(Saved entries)
---+---
-- ==== Sys2Proof/Machine/Reads.lean ====
section
/-! DEFINITION. The meanings of the legal reads: the value answered, no register written (spec/20_memory.md R46). -/

namespace Sys2Proof.Machine

/-- `RD STATUS` (R123). -/
def execRdStatus (s : State) : Host.Outcome State Fault Refusal :=
  .next (answer (.value (.status (statusWord s))) s)

/-- `RD DOUT` (R124). -/
def execRdDout (s : State) : Host.Outcome State Fault Refusal := .next (answer (.value (.block s.dout)) s)

/-- `RD KEY` (R125). -/
def execRdKey (s : State) : Host.Outcome State Fault Refusal := .next (answer (.value (.block s.key)) s)

/-- `RD OBYTEi` (R84): byte `i` of `DOUT`, byte 0 the most significant. -/
def execRdObyte (i : BitVec 3) (s : State) : Host.Outcome State Fault Refusal :=
  .next (answer (.value (.byte (blockByte s.dout i.toNat))) s)

/-- `RD SKi` (R74). -/
def execRdSk (i : BitVec 4) (s : State) : Host.Outcome State Fault Refusal :=
  .next (answer (.value (.subkey (s.sk[i.toNat]'i.isLt))) s)

end Sys2Proof.Machine
end

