-- ==== Sys2Proof/Machine/Signals.lean ====
section
/-! DEFINITION. The signal-level port (spec/30_encoding.md R65, informative), a reset that cancels an outstanding
transaction (spec/70_reset_and_hazards.md R146), and the latency (R157). A layer around the engine: no transaction
rule reads it (R65), and `step` does not. -/

namespace Sys2Proof.Machine

/-- The inputs at a rising edge of `clk` (R65). -/
structure Pins where
  rst : Bool
  req : Bool
  rw : Bool
  regno : Regno
  wdata : BitVec 64
deriving DecidableEq, Repr

/-- The outputs in a cycle (R65). -/
structure PortOut where
  ack : Bool
  rdata : BitVec 64
  resp : BitVec 3
deriving DecidableEq, Repr

/-- The engine behind its port: how many cycles the outstanding request has still to wait, if there is one, and how
many requests were begun, whether answered, dropped or cancelled by a reset. -/
structure PortState where
  engine : State
  waiting : Option Nat
  begun : Nat
deriving DecidableEq, Repr

/-- The opcode on the wires, if they are a write of `CMD`: its byte is the whole opcode (R60) and no data. -/
def pinOpcode (p : Pins) : Option Byte :=
  if p.rw ∧ regOfNumber p.regno = some .cmd then some (p.wdata.extractLsb' 0 8) else none

/-- `T_LAT` in clock cycles, at least 1 (R11, R157), of the request on the wires `p` if it begins at the port `q`. A
number of that request's own: it may differ between an `ENC` and a read (R157), and it is not inherited from a request
that was dropped or cancelled; but it depends on no data (R150). That `STATUS` and an opcode are no data is DEDUCED,
assumption log 7. -/
def latency (q : PortState) (p : Pins) : Nat :=
  Config.extraLatency q.begun (statusWord q.engine) p.rw p.regno (pinOpcode p) + 1

/-- A read value on the 64 wires of `rdata`, the upper bits 0 (R65). -/
def valueWires : Value → BitVec 64
  | .byte v => 0#56 ++ v
  | .status v => 0#48 ++ v
  | .subkey v => 0#16 ++ v
  | .block v => v

/-- `rdata` of an answer: 0 for a read that is an error (R55) and for a write. -/
def answerData : Answer → BitVec 64
  | .value v => valueWires v
  | .ok => 0#64
  | .error _ => 0#64
  | .readError _ => 0#64

/-- `resp` of an answer: 0 is `OK`, 1..5 is `ERROR(code)` (R65). -/
def answerResp : Answer → BitVec 3
  | .ok => 0#3
  | .value _ => 0#3
  | .error e => e.code
  | .readError e => e.code

/-- The outputs in a cycle in which nothing is answered. -/
def noAnswer : PortOut := { ack := false, rdata := 0#64, resp := 0#3 }

/-- The outputs in the cycle of an answer (R65). -/
def answered (a : Option Answer) : PortOut :=
  match a with
  | some a => { ack := true, rdata := answerData a, resp := answerResp a }
  | none => { ack := true, rdata := 0#64, resp := 0#3 }

/-- The transaction on the wires (R65), `wdata` whole: the register's width says how much of it is data. -/
def pinTransaction (p : Pins) : Transaction := if p.rw then .regWrite p.regno p.wdata else .regRead p.regno

/-- One rising edge of `clk` (R65): a reset wins and cancels the outstanding transaction (R146); a request waits its
latency and takes effect at the edge of its `ack`. DESIGN CHOICE (assumption log 7) where R65 and R146 are silent:
`T_LAT` is fixed at the edge where the request begins, from the wires as they are then; the transaction is the one on
the wires at the `ack` edge, whatever they were while the request waited; a `req` still high at the edge after an
answered `ack` begins a new request, so that the same transaction is done a second time (a `PUSH` pushes twice); a
`req` dropped before its `ack` is forgotten; a `req` still held at the edge after a cancelling reset is a new request
on an idle port, and is answered. -/
def clockEdge (p : Pins) (q : PortState) : Host.Outcome (PortState × PortOut) Fault Refusal :=
  if p.rst then .next ({ q with engine := resetRegisters q.engine, waiting := none }, noAnswer)
  else if p.req then
    match q.waiting with
    | none => .next ({ q with waiting := some (latency q p - 1), begun := q.begun + 1 }, noAnswer)
    | some (n + 1) => .next ({ q with waiting := some n }, noAnswer)
    | some 0 =>
      match transact (pinTransaction p) q.engine with
      | .next t => .next ({ q with engine := t, waiting := none }, answered t.answers.getLast?)
      | .fault r => .fault r
      | .refused r => .refused r
  else .next ({ q with waiting := none }, noAnswer)

end Sys2Proof.Machine
end

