-- ==== Sys2Proof/Certificates/Slice0/Obligations.lean ====
section
/-! DEFINITION. The statements for the provers, from the numbered rules of spec/. A next state is written out as the
record the rule gives, every register not named in it unchanged, so that each result statement is at once the
completion and the frame of its transaction. The engine has no memory (R37) and no program counter (R30). -/

open Sys2Proof Sys2Proof.Machine

/-! ## Reset and the commands -/

/-- R36: after reset and after `CLR` every register holds zero, and so do the views `STATUS` and `OBYTE0..7`; both
complete in every state. Reset answers nothing, `CLR` answers `OK` (R145, R122). That the words still to be issued and
the answers given stand in the state, and that neither touches them, is the model's choice, assumption log 2 and 3. -/
def Obligations.ResetAndClearLeaveZero : Prop :=
  ∀ s : State, ∃ t u : State, exec .reset s = .next t ∧ exec .clr s = .next u ∧
    (∀ x : State, x = t ∨ x = u ∨ x = State.reset →
      x.key = 0#64 ∧ x.kv = false ∧ (∀ i : Fin 16, x.sk[i] = 0#48) ∧ (∀ i : Fin 8, x.ibuf[i] = 0#8) ∧
        x.ilen = 0#4 ∧ x.dout = 0#64 ∧ x.ov = false ∧ x.err = 0#3 ∧ x.eflag = false ∧
        statusWord x = 0x0000#16 ∧ ∀ i : Fin 8, blockByte x.dout i = 0x00#8) ∧
    t.trace = s.trace ∧ u.trace = s.trace ∧ t.answers = s.answers ∧ u.answers = s.answers ++ [.ok]

/-- R73: `KEYGEN`. The key lock is tested first, then the length; on success the key is the eight bytes, the first
most significant, and the schedule is `Subkey(k, i)`. -/
def Obligations.KeygenLoadsKeyOrRefuses : Prop :=
  encode .keygen = [0x8001#16] ∧ ∀ s : State,
    (s.kv = true →
      exec .keygen s = .next { s with
          ibuf := Vector.replicate 8 0x00#8, ilen := 0#4, err := 3#3, eflag := true
          answers := s.answers ++ [.error .keyLockedError] }) ∧
    (s.kv = false → s.ilen ≠ 8#4 →
      exec .keygen s = .next { s with
          ibuf := Vector.replicate 8 0x00#8, ilen := 0#4, err := 1#3, eflag := true
          answers := s.answers ++ [.error .lengthError] }) ∧
    (s.kv = false → s.ilen = 8#4 → ∀ k : Block,
      k = s.ibuf[0] ++ s.ibuf[1] ++ s.ibuf[2] ++ s.ibuf[3] ++ s.ibuf[4] ++ s.ibuf[5] ++ s.ibuf[6] ++ s.ibuf[7] →
      exec .keygen s = .next { s with
          key := k, kv := true, sk := Vector.ofFn fun i : Fin 16 => subkey k i
          ibuf := Vector.replicate 8 0x00#8, ilen := 0#4, err := 0#3, answers := s.answers ++ [.ok] })
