-- ==== Sys2Proof/Laws/Feistel.lean ====
section
/-! SUPPORT. One round is undone by the same round on the exchanged pair (spec/43_feistel_engine.md R105), and how
`Split` and `Join` meet (spec/44_facade_commands.md R108, R109). -/

namespace Sys2Proof.Machine

/-- The heart of every Feistel network, whatever F is. -/
theorem feistelRound_undo (c : Cfg) (lr : Half × Half) (k : Subkey) :
    feistelRound c (feistelRound c lr k).swap k = lr.swap := by
  obtain ⟨l, r⟩ := lr
  simp [feistelRound]

@[simp] theorem subkeyOrder_not (sk : Schedule) (forward : Bool) :
    subkeyOrder sk (!forward) = (subkeyOrder sk forward).reverse := by
  cases forward <;> simp [subkeyOrder]

/-- Splitting what was joined gives the exchanged pair. -/
@[simp] theorem split_join (lr : Half × Half) : split (join lr) = lr.swap := by
  obtain ⟨l, r⟩ := lr
  simp only [split, join, Prod.swap, Prod.mk.injEq]
  constructor <;>
    · ext i hi
      rw [BitVec.getElem_extractLsb']
      exact (BitVec.getLsbD_append ..).trans (by simp [hi])

/-- Joining the exchanged halves of a block gives the block. -/
@[simp] theorem join_swap_split (b : Block) : join (split b).swap = b := by
  simp only [split, join, Prod.swap]
  ext i hi
  simp only [BitVec.getElem_append, BitVec.getElem_extractLsb']
  split <;> · rw [← BitVec.getLsbD_eq_getElem]; congr 1; omega

end Sys2Proof.Machine
end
---+---
Work request: Copy out every line from the data above that has "Prop" in it.

Result:
def Obligations.ResetAndClearLeaveZero : Prop :=
def Obligations.KeygenLoadsKeyOrRefuses : Prop :=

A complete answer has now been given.